SDB Talk:Plain Text versus Locale

Jump to: navigation, search

I would not say '[the] term "plain text" per se is meaningless.' Plain-Text is characterized by having no well known format like XML, RTF, or HTML.

With regards to encoding, e.g. XML supports a header like <?xml version="1.0" encoding="UTF-8"?> - whereas plain-text is characterized by the absence of any such markup or meta-data. Anything written inside a plain-text file is its contents. There is no support to transport meta-data (e.g. encoding information).


The article explains the difference between single byte encodings (ISO-8859-X) and the multi-byte encoding UTF8, but fails to mention the unicode concept behind utf8. When you google for e.g. 'euro sign character' you may find the hexadecimal number 0x20AC, also written as U+20AC. This is the unicode codepoint of the Euro character. The range goes well beyond 8-bits and allows to represent virtually any language with one single numerical system. A computer software may represent a text that mixes e.g. latin, asian and other languages internally as unicode. Whenever a unicode text is written to a file, it gets encoded, since files consist of 8-bit bytes only. UTF-8 is an encoding that allows to represent the entire range of unicode codepoints, by efficiently using multiple bytes per character, where needed.

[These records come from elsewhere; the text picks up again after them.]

-- ==== Sys2Proof/Certificates/Slice0/Obligations.lean ====
section
/-! DEFINITION. The statements for the provers. Each docstring names the rule of the spec it formalises. -/

open Sys2Proof Sys2Proof.Machine

/-! ### The four commands -/

/-- R80. INIT sets the four registers and answers, in any state, for any operands; it touches nothing else; `cmd_op = 00` is INIT with the
two operand ports as unsigned numbers. -/
def Obligations.InitConstructsIterator : Prop :=
  (∀ (a b : Nat) (s : State),
    exec (.init a b) s = .next { s with
      lenIn := a, lenOut := b, ioff := 0, ooff := 0,
      rsp := some { yielded := false, exh := decide (a < 26 ∨ b < 32), inOff := 0, inRem := a, outOff := 0, outRem := b } }) ∧
  (∀ p q : BitVec Config.AW, decode ⟨0b00#2, p, q⟩ = .init p.toNat q.toNat)

/-- R120. STEP encodes one block if 26 input bytes and 32 output bytes remain, and nothing otherwise; `cmd_op = 01` is STEP whatever
stands on the operand ports. -/
def Obligations.StepEncodesNextBlock : Prop :=
  (∀ s : State, s.lenIn - s.ioff ≥ 26 ∧ s.lenOut - s.ooff ≥ 32 →
    exec .step s = .next { s with
      outMem := s.outMem.writeBytes s.ooff (encblk s.alphaTbl (s.inMem.readBytes s.ioff 26))
      ioff := s.ioff + 24
      ooff := s.ooff + 32
      rsp := some
        { yielded := true
          exh := decide (s.lenIn - (s.ioff + 24) < 26 ∨ s.lenOut - (s.ooff + 32) < 32)
          inOff := s.ioff + 24, inRem := s.lenIn - (s.ioff + 24)
          outOff := s.ooff + 32, outRem := s.lenOut - (s.ooff + 32) } }) ∧
  (∀ s : State, ¬ (s.lenIn - s.ioff ≥ 26 ∧ s.lenOut - s.ooff ≥ 32) →
    exec .step s = .next { s with
      rsp := some { yielded := false, exh := true, inOff := s.ioff, inRem := s.lenIn - s.ioff,
                    outOff := s.ooff, outRem := s.lenOut - s.ooff } }) ∧
  (∀ p q : BitVec Config.AW, decode ⟨0b01#2, p, q⟩ = .step)

/-- R123. RUN is the while loop of the rule: it completes in every state, exhausted, with `exh = 1` in its response; exhausted already, it
changes only the response; with a block to do, it is that block followed by RUN. `cmd_op = 10` is RUN. -/
def Obligations.RunIsTheWhileLoop : Prop :=
  (∀ s : State, ∃ t, exec .run s = .next t ∧ (t.lenIn - t.ioff < 26 ∨ t.lenOut - t.ooff < 32) ∧
    t.rsp = some { yielded := false, exh := true, inOff := t.ioff, inRem := t.lenIn - t.ioff,
                   outOff := t.ooff, outRem := t.lenOut - t.ooff }) ∧
  (∀ s : State, ¬ (s.lenIn - s.ioff ≥ 26 ∧ s.lenOut - s.ooff ≥ 32) →
    ∃ r, exec .run s = .next { s with rsp := r }) ∧
  (∀ s : State, s.lenIn - s.ioff ≥ 26 ∧ s.lenOut - s.ooff ≥ 32 →
    exec .run s = exec .run { s with
      outMem := s.outMem.writeBytes s.ooff (encblk s.alphaTbl (s.inMem.readBytes s.ioff 26))
      ioff := s.ioff + 24
      ooff := s.ooff + 32 }) ∧
  (∀ p q : BitVec Config.AW, decode ⟨0b10#2, p, q⟩ = .run)

/-- R88. REM answers with the remainders in every state and changes nothing else; `cmd_op = 11` is REM. -/
def Obligations.RemReportsRemainders : Prop :=
  (∀ s : State,
    exec .rem s = .next { s with
      rsp := some { yielded := false, exh := exh s, inOff := s.ioff, inRem := s.lenIn - s.ioff,
                    outOff := s.ooff, outRem := s.lenOut - s.ooff } }) ∧
  (∀ p q : BitVec Config.AW, decode ⟨0b11#2, p, q⟩ = .rem)

/-- R121. The frame of a block step: the 32 bytes of the window, `IOFF` and `OOFF` change as the rule says; every other byte of `OUT`, the
lengths, `IN` and `ALPHA` do not. A STEP that does not yield changes nothing but the response. -/
def Obligations.StepFrame : Prop :=
  ∀ s t : State, exec .step s = .next t →
    (avail s = true →
      (∀ m, m < 32 → t.outMem.read (s.ooff + m) = (encblk s.alphaTbl (s.inMem.readBytes s.ioff 26)).getD m 0) ∧
      (∀ a, a < s.ooff ∨ s.ooff + 32 ≤ a → t.outMem.read a = s.outMem.read a) ∧
      t.ioff = s.ioff + 24 ∧ t.ooff = s.ooff + 32 ∧ t.lenIn = s.lenIn ∧ t.lenOut = s.lenOut ∧
      t.inMem = s.inMem ∧ t.alphaTbl = s.alphaTbl ∧ t.script = s.script ∧ t.draws = s.draws) ∧
    (avail s = false → t = { s with rsp := t.rsp })

/-- The frame of RUN (R123, R124, R48 item 3): the windows it writes are the offsets from `OOFF` up, 32 for each block that is left; every byte
outside them, the lengths, `IN` and `ALPHA` are unchanged, and the cursors move together. -/
def Obligations.RunFrame : Prop :=
  ∀ s t : State, exec .run s = .next t →
    (∀ a, a < s.ooff ∨ s.ooff + 32 * min ((s.lenIn - s.ioff - 2) / 24) ((s.lenOut - s.ooff) / 32) ≤ a →
      t.outMem.read a = s.outMem.read a) ∧
    t.ioff = s.ioff + 24 * min ((s.lenIn - s.ioff - 2) / 24) ((s.lenOut - s.ooff) / 32) ∧
    t.ooff = s.ooff + 32 * min ((s.lenIn - s.ioff - 2) / 24) ((s.lenOut - s.ooff) / 32) ∧
    t.lenIn = s.lenIn ∧ t.lenOut = s.lenOut ∧ t.inMem = s.inMem ∧ t.alphaTbl = s.alphaTbl ∧
    t.script = s.script ∧ t.draws = s.draws

/-- The frame of INIT and REM (R80, R88): every byte of `OUT` and of `IN`, and `ALPHA`, are unchanged by both; REM leaves the four registers too. -/
def Obligations.InitRemFrame : Prop :=
  (∀ (a b : Nat) (s t : State), exec (.init a b) s = .next t →
    (∀ x, t.outMem.read x = s.outMem.read x) ∧ (∀ x, t.inMem.read x = s.inMem.read x) ∧ t.alphaTbl = s.alphaTbl ∧
    t.script = s.script ∧ t.draws = s.draws) ∧
  (∀ s t : State, exec .rem s = .next t →
    (∀ x, t.outMem.read x = s.outMem.read x) ∧ (∀ x, t.inMem.read x = s.inMem.read x) ∧ t.alphaTbl = s.alphaTbl ∧
    t.script = s.script ∧ t.draws = s.draws ∧
    t.lenIn = s.lenIn ∧ t.lenOut = s.lenOut ∧ t.ioff = s.ioff ∧ t.ooff = s.ooff)

/-- R40, R26, R28: no command writes `IN` or `ALPHA` (nor the model's own list of host moves and count of draws). -/
def Obligations.CommandsNeverWriteInputs : Prop :=
  ∀ (i : Instr) (s t : State), exec i s = .next t →
    t.inMem = s.inMem ∧ t.alphaTbl = s.alphaTbl ∧ t.script = s.script ∧ t.draws = s.draws

/-- R63. Every command produces exactly one response, its fields computed from the state after it; `yielded` is 1 only for a STEP that
encoded a block. -/
def Obligations.EveryCommandResponds : Prop :=
  ∀ (i : Instr) (s t : State), exec i s = .next t →
    t.rsp = some
      { yielded := decide (i = .step) && avail s
        exh := decide (t.lenIn - t.ioff < 26 ∨ t.lenOut - t.ooff < 32)
        inOff := t.ioff, inRem := t.lenIn - t.ioff, outOff := t.ooff, outRem := t.lenOut - t.ooff }

/-- R140. No command, in any state, with any operands, raises anything: every command answers a next state, and no step faults. -/
def Obligations.NoCommandRaises : Prop :=
  (∀ (i : Instr) (s : State), ∃ t, exec i s = .next t) ∧ (∀ (s : State) (f : Fault), step s ≠ .fault f)

/-! ### Decoding and the step -/

/-- R61, R62, R64: decode and encode agree. The decoder gives back every command the ports can carry; it is total, and what it reads is well
formed and has the presented code; STEP, RUN and REM ignore the operand ports: two port contents decode to the same command exactly if the
codes agree and, for INIT, the operands do. -/
def Obligations.DecodeAndEncodeAgree : Prop :=
  (∀ i : Instr, i.WellFormed = true → decode (encode i) = i) ∧
  (∀ c : CmdPort, (decode c).WellFormed = true ∧ (decode c).opCode = c.op) ∧
  (∀ c c' : CmdPort, decode c = decode c' ↔
    c.op = c'.op ∧ (c.op = 0b00#2 → c.lenIn = c'.lenIn ∧ c.lenOut = c'.lenOut))

/-- The four codes of the opcode table (R61) decode to their commands; that the operand ports then stand at 0 is the model's choice
(notes/assumptions/13.md). -/
def Obligations.TableCodesDecode : Prop :=
  decodeTableWord 8 0x0 = some (.init 0 0) ∧ decodeTableWord 8 0x1 = some .step ∧
  decodeTableWord 8 0x2 = some .run ∧ decodeTableWord 8 0x3 = some .rem

/-- R65, R48 item 4, R49: a step at which a command is accepted (no reset then, none before it completes) is that command run whole, with the
host's move taken off the list (the list is the model's, notes/assumptions/2.md); what the host presents while it is in progress has no effect,
which for a host that changes the command it presents meanwhile is the model's choice (U14, notes/assumptions/22.md). -/
def Obligations.AcceptedCommandRuns : Prop :=
  ∀ (s : State) (c : CmdPort) (busy : List Pins) (rest : List HostMove),
    s.script = .edge ⟨false, true, c⟩ busy :: rest → (∀ p ∈ busy, p.rst = false) →
    step s = exec (decode c) { s with script := rest } ∧
    step s = step { s with script := .edge ⟨false, true, c⟩ [] :: rest }

/-- R67. ENCODE expands to INIT then RUN; a listing's lines become the host's moves. -/
def Obligations.EncodeExpandsToInitRun : Prop :=
  ∀ a b : Nat, (ListingLine.encode a b).commands = [.init a b, .run] ∧
    (ListingLine.encode a b).moves =
      (ListingLine.command (.init a b)).moves ++ (ListingLine.command .run).moves

/-! ### Invariants over every step -/

/-- R86. Cursors and widths: the invariant holds after reset and after any INIT the ports can carry, in whatever state; every step keeps it; and
where a block is encoded no sum leaves the `AW` bits. -/
def Obligations.CursorInvariant : Prop :=
  (CursorInv State.reset ∧ RegsFit State.reset) ∧
  (∀ (a b : Nat) (s t : State), (Instr.init a b).WellFormed = true → exec (.init a b) s = .next t → CursorInv t ∧ RegsFit t) ∧
  (∀ s t : State, CursorInv s → RegsFit s → step s = .next t → CursorInv t ∧ RegsFit t) ∧
  (∀ s : State, CursorInv s → RegsFit s → avail s = true → FitsPort (s.ioff + 26) ∧ FitsPort (s.ooff + 32))

/-- The whole invariant holds right after reset (R32; the empty spaces are the model's choice, notes/assumptions/3.md). -/
def Obligations.InvariantAtReset : Prop := StateInv State.reset

/-- Every step keeps the canonical form of both byte spaces (the model's representation of `IN` and `OUT`, notes/assumptions/3.md), from any
state that has it. -/
def Obligations.MemoriesStayCanonical : Prop :=
  ∀ s t : State, MemoriesCanonical s → step s = .next t → MemoriesCanonical t

/-- Byte spaces in canonical form (the model's representation, notes/assumptions/3.md) that read the same at every offset are the same data. -/
def Obligations.CanonicalFormIsUnique : Prop :=
  ∀ m m' : Memory, m.wf = true → m'.wf = true → (∀ a, m.read a = m'.read a) → m = m'

/-- R10. `MemWrite(addr, n, v)` then `MemRead(addr, n)` gives `v`, and no other byte changes. -/
def Obligations.ReadBytesAfterWriteBytes : Prop :=
  ∀ (m : Memory) (a : Nat) (bs : List Byte),
    (m.writeBytes a bs).readBytes a bs.length = bs ∧
    ∀ x, x < a ∨ a + bs.length ≤ x → (m.writeBytes a bs).read x = m.read x

/-- R109. Per block 24 bytes are consumed and 32 produced, and `OOFF * 3 = IOFF * 4` holds after reset and is kept by every step. -/
def Obligations.RatioInvariant : Prop :=
  (∀ s t : State, avail s = true → exec .step s = .next t → t.ioff = s.ioff + 24 ∧ t.ooff = s.ooff + 32) ∧
  State.reset.ooff * 3 = State.reset.ioff * 4 ∧
  (∀ s t : State, s.ooff * 3 = s.ioff * 4 → step s = .next t → t.ooff * 3 = t.ioff * 4)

I'll give an example that illustrates how easy it is to confuse encodings and unicode codepoints:

In ISO-8859-1 and ISO-8859-15 the hexadecimal byte value 0xE4 (decimal 228) means the character ä (Latin small letter a with diaeresis, e.g. the German a-umlaut). The unicode codepoint of the same character is also 0xE4. When writing to a file unicode UTF-8, which represents the germain a-umlaut as two bytes 0xC2 follwed by 0xA4. The codepoint of the Euro-Sign is hexadecimal 0x20ac (decimal 8364), which is outside the range of any ISO-8859-X encoding (decimal range 0..255).


Writing unicode-codepoints 'as is' is always an error. Codepoints above decimal 255 would not fit in a byte and thus get corrupted. Nevertheless, this error often goes unnoticed in typical ISO-8859-X environments, as the codepoints that fit into 8-bits often happen to be identical to the byte values of these encodings.

--Jnweiger 09:10, 11 March 2011 (MST)

What I (User:Jsmeix) like to say is that the plain wording "plain text" is meaningless because "plain text files" have no well known format. In other words: The plain words "plain text" contain almost no meaningful information. Perhaps the wording "per se" is not correct?

I think this acrticle should be only about the "Plain Text versus Locale" topic and not expand to an explanation about the "encoding hell" and concepts behind. I think this could be better provided via separated articles to avoid that this article becomes too long.